Abstract
Context. Dust attenuation shapes the spectral energy distribution of galaxies. It is particularly true for dusty galaxies in which stars experience a heavy attenuation. The combination of UV to IR photometry with the spectroscopic measurement of the Hα recombination line helps to quantify dust attenuation of the whole stellar population and its wavelength dependence. Aims. We want to derive the shape of the global attenuation curve and the amount of obscuration affecting young stars or nebular emission and the bulk of the stellar emission in a representative sample of galaxies selected in IR. We will compare our results to the commonly used recipes of Calzetti et al. and Charlot and Fall, and to predictions of radiative transfer models. Methods. We selected an IR complete sample of galaxies in the COSMOS 3D-HST CANDELS field detected with the Herschel satellite with a signal to noise ratio larger than five. Optical to NIR photometry is available as well as NIR spectroscopy for each source. We reduced the sample to the redshift range 0.6 < z < 1.6 to include the Hα line in the G141 grism spectra. We have used a new version of the CIGALE code to fit simultaneously the continuum and Hα line emission of the 34 selected galaxies. Results. Using flexible attenuation laws with free parameters, we are able to measure the shape of the attenuation curve for each galaxy as well as the amount of attenuation of each stellar population, the former being in general steeper than the starburst law in the UV-optical with a large variation of the slope among galaxies. The attenuation of young stars or nebular continuum is found on average about twice the attenuation affecting older stars, again with a large variation. Our model with power-laws, based on a modification of the Charlot and Fall recipe, gives results in better agreement with the radiative transfer models than the global modification of the slope of the Calzetti law.
Highlights
Modeling the spectral energy distribution (SED) of galaxies is a method commonly used to derive physical parameters useful to quantify galaxy evolution, the most popular ones being the star formation rate (SFR) and the stellar mass (Mstar)

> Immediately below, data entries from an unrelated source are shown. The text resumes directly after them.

/-- The spare map and the sheets are built, and links begin training (R27, R48, R647). The spare of a quire is core 5, or the core
that firmware designates; sheets that the fenced web ports leave without a path checkstop (R33); every other core that is not failed is in service, cold until a sheet has it (log entry 4). -/
def State.gessoBuild (s : State) (spares : List (Nat × Nat)) : State :=
  let spareOf := spares.foldr (fun x t => Tab.set (fun _ => 5) t x.1 x.2) []
  let s := (List.range 192).foldl (fun s c =>
    if (s.core c).cstate == .failed then s else s.setCore c { coreReset with cstate := .active }) { s with spareOf := spareOf }
  let s := (List.range 32).foldl (fun s q =>
    let c := s.spareCore q
    if (s.core c).cstate == .failed then s.setHave q false
    else (s.setHave q true).setCore c { coreReset with cstate := .spare }) s
  let s := (List.range 64).foldl (fun s n => if s.validSheet n then s.buildSheet n else s) s
  let s := (s.confidAll true).webCheck []
  (List.range 8).foldl (fun s t => (List.range 3).foldl (fun s g => s.releaseLinks t g) s) s

/-- The module triptych accepts a Dunul image: MAGIC "DNUL", FORMAT 1, LEN at most 8 MiB less the header, SIGNKEY the fused key and SIG
valid (R645). -/
def dunulOk (h : DunulHdr) : Bool :=
  h.magic == 0x444E554C && h.format == 1 && decide (h.len.toNat + 0x200 ≤ 2 ^ 23) && h.keyMatches && h.sigValid

/-- A step of the gesso sequence ends (R646-R648). -/
def State.gessoEnd (s : State) (copyA copyB : DunulHdr) (fails : List (Nat × Nat)) (failed : List Nat)
    (ports spares : List (Nat × Nat)) : State :=
  match s.phase with
  | .gesso k cold =>
    let go (s : State) : State := { s with phase := .gesso (k + 1) cold }
    let boot := s.fld .rst 2 0 1
    match k with
    | 1 =>
      let s := if cold then s.setReg .clk 0 (setField (0 : Word) 0 1 3)
               else (List.range 64).foldl (fun s n => s.clearSheetIo n 0o020 2) s
      let s := go s.powerSample
      if cold && s.fld .rst 2 2 3 == 0 && boot == 1 then s.stage 0 else s
    | 2 =>
      if !cold || s.fld .rst 2 2 3 != 0 then go s
      else if s.staging.isSome || s.tripOut .module then s
      else if dunulOk copyA then go (s.setFld .rst 2 2 3 1)
      else if dunulOk copyB then go (s.setFld .rst 2 2 3 2)
      else if boot = 0 then s.stage 0
      else s.tripHalt .module
    | 3 =>
      let r := currentRec s.records
      let s := s.loadImage ((r.map (·.image)).getD []) cold
      let s : State := { s with assign := (r.map (·.assign)).getD assignReset }
      let s : State := if cold then ({ s with session := s.session + 1 } : State).showRecords else s
      go ((List.range 16).foldl (fun s v => s.setReg (vatBlk v) 1 s.session) s)
    | 4 => go s
    | 5 => go (s.gessoMemory cold fails)
    | 6 => go (ports.foldl (fun s x => s.webFence x.1 x.2) (failed.foldl (fun s c => s.setCore c { coreReset with cstate := .failed }) s))
    | 7 => go (s.gessoBuild spares)
    | _ =>
      if s.endpt.perst then s else
      let s := s.endLong.mailHeader
      { s with phase := .ready, endpt := { s.endpt with ready := true } }
  | _ => s

/-- Firmware takes a chunk of a staged image, of which the first begins with the header, and verifies the image after the last (R645,
R649). -/
def State.stagingChunk (s : State) (keyMatches sigValid : Bool) : State :=
  match s.staging with
  | none => s
  | some n =>
    let w := s.mail 1
    let len := field w 20 35
    if field w 4 19 ≠ n % 65536 ∨ len = 0 ∨ 0xFC00 < len then s else
    let seq := (n % 65536) * 2 ^ 16
    let s : State := if n = 0 then { s with stageHdr := (packOf ((List.range 4).map fun i => s.mail (1024 + i))).take 12 } else s
    let num (i : Nat) : BitVec 32 := BitVec.ofNat 32 (numOf ((s.stageHdr.drop (4 * i)).take 4))
    let h : DunulHdr := { magic := num 0, format := num 1, len := num 2, keyMatches := keyMatches, sigValid := sigValid }
    if dbit w 0 = false then
      ({ s.setMail 2 (w36 (2 ^ 34 + seq)) with staging := some (n + 1) } : State).istat 1
    else if dunulOk h then
      let s := (s.setMail 2 (w36 (2 * 2 ^ 34 + seq))).istat 1
      { s.setFld .rst 2 2 3 3 with staging := none, phase := .gesso 3 true }
    else
      let s := (s.setMail 2 (w36 (3 * 2 ^ 34 + seq))).istat 1
      { s with staging := some 0 }

/-- Thermal trip (R639): THERMTRIP_N is latched, every core stops, and the module holds itself in reset until PWROK falls. -/
def State.thermTrip (s : State) : State :=
  { s.resetModule with phase := .tripped, pins := { s.pins with thermtripN := false } }

/-- The hottest value of a list of sensor readings, with its sensor. -/
def hottest (xs : List (Nat × Nat)) : Nat × Nat := xs.foldl (fun b x => if b.2 < x.2 then x else b) (xs.headD (0, 0))

/-- The 1 ms readings: the power monitor's, and THERM's of its sensors, of which tile t has 8, k 0-3 quires, 4 home slices, 5-6
stacks, 7 engines; and the actions of R639 (R653, R665). -/
def State.thermSample (s : State) (temps : Vector (Fin 512) 64) : State :=
  match s.phase with
  | .off | .hold _ | .tripped => s
  | _ =>
    let at_ (t k : Nat) : Nat := (vget temps (8 * t + k) 0).val
    let all := (List.range 8).flatMap fun t => (List.range 8).map fun k => (16 * t + k, at_ t k)
    let top := hottest all
    let s := (s.powerSample.setFld .therm 1 0 8 top.2).setFld .therm 1 9 17 top.1
    let tile (s : State) (t : Nat) : State :=
      let h := hottest ((List.range 8).map fun k => (16 * t + k, at_ t k))
      let warn := s.fld .therm 0 0 8
      -- warning
      let was := s.warned.contains t
      let now := decide (warn ≤ h.2) || (was && decide (warn < h.2 + 3))
      let s : State := if now = was then s
        else if now then ({ s with warned := s.warned ++ [t] } : State).fault .therm 0 (w36 h.1)
        else { s with warned := s.warned.filter (· != t) }
      let s := if !now then s else
        let hq := hottest ((List.range 4).map fun k => (4 * t + k, at_ t k))
        let st := s.fld (qpwrBlk hq.1) 0 0 1
        if st < 3 then s.stepWrite hq.1 (st + 1) else s
      -- floor
      let stackHot := (s.mc (2 * t)).hot || (s.mc (2 * t + 1)).hot
      let had := s.rbit .therm 1 (18 + t)
      let floor := decide (95 ≤ h.2) || stackHot || (had && decide (92 < h.2))
      if floor && !had then
        (List.range 4).foldl (fun s i =>
          let q := 4 * t + i
          let s : State := { s with forced := s.forced ++ [q] }
          ((s.setFld (qpwrBlk q) 1 13 13 1).stepNow q 3)) (s.setFld .therm 1 (18 + t) (18 + t) 1)
      else if had && !floor then s.dropFloor t else s
    let s := (List.range 8).foldl tile s
    if 105 ≤ top.2 then (s.fault .therm 1 (w36 top.1)).thermTrip else s

end Sys2Proof.Machine
end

We have analyzed a complete sample of 34 galaxies at intermediate redshift selected in IR with Herschel PACS and SPIRE detections, with an Hα line detection for each source from the 3D-HST survey
By fitting simultaneously UV to NIR broad band and Hα fluxes we have compared several dust attenuation recipes: the classical Calzetti et al (2000) and Charlot & Fall (2000) methods and flexible recipes modifying the slope of the effective attenuation curves
Summary
Modeling the spectral energy distribution (SED) of galaxies is a method commonly used to derive physical parameters useful to quantify galaxy evolution, the most popular ones being the star formation rate (SFR) and the stellar mass (Mstar). The attenuation law built by Calzetti and collaborators for nearby starburst galaxies (Calzetti et al 1994, 2000) is by far the most commonly used It is characterized by a grayer slope than both Milky Way and Large Magellanic Cloud extinction curves and by the lack of the so-called UV bump corresponding to the 2175 Å absorption feature. This recipe was originally built to be consistent with the properties of the nearby starburst galaxies analyzed by Calzetti et al (1994) but both recipes differ substantially in the visible to near-IR (NIR; Chevallard et al 2013; Lo Faro et al 2017; Malek et al 2018)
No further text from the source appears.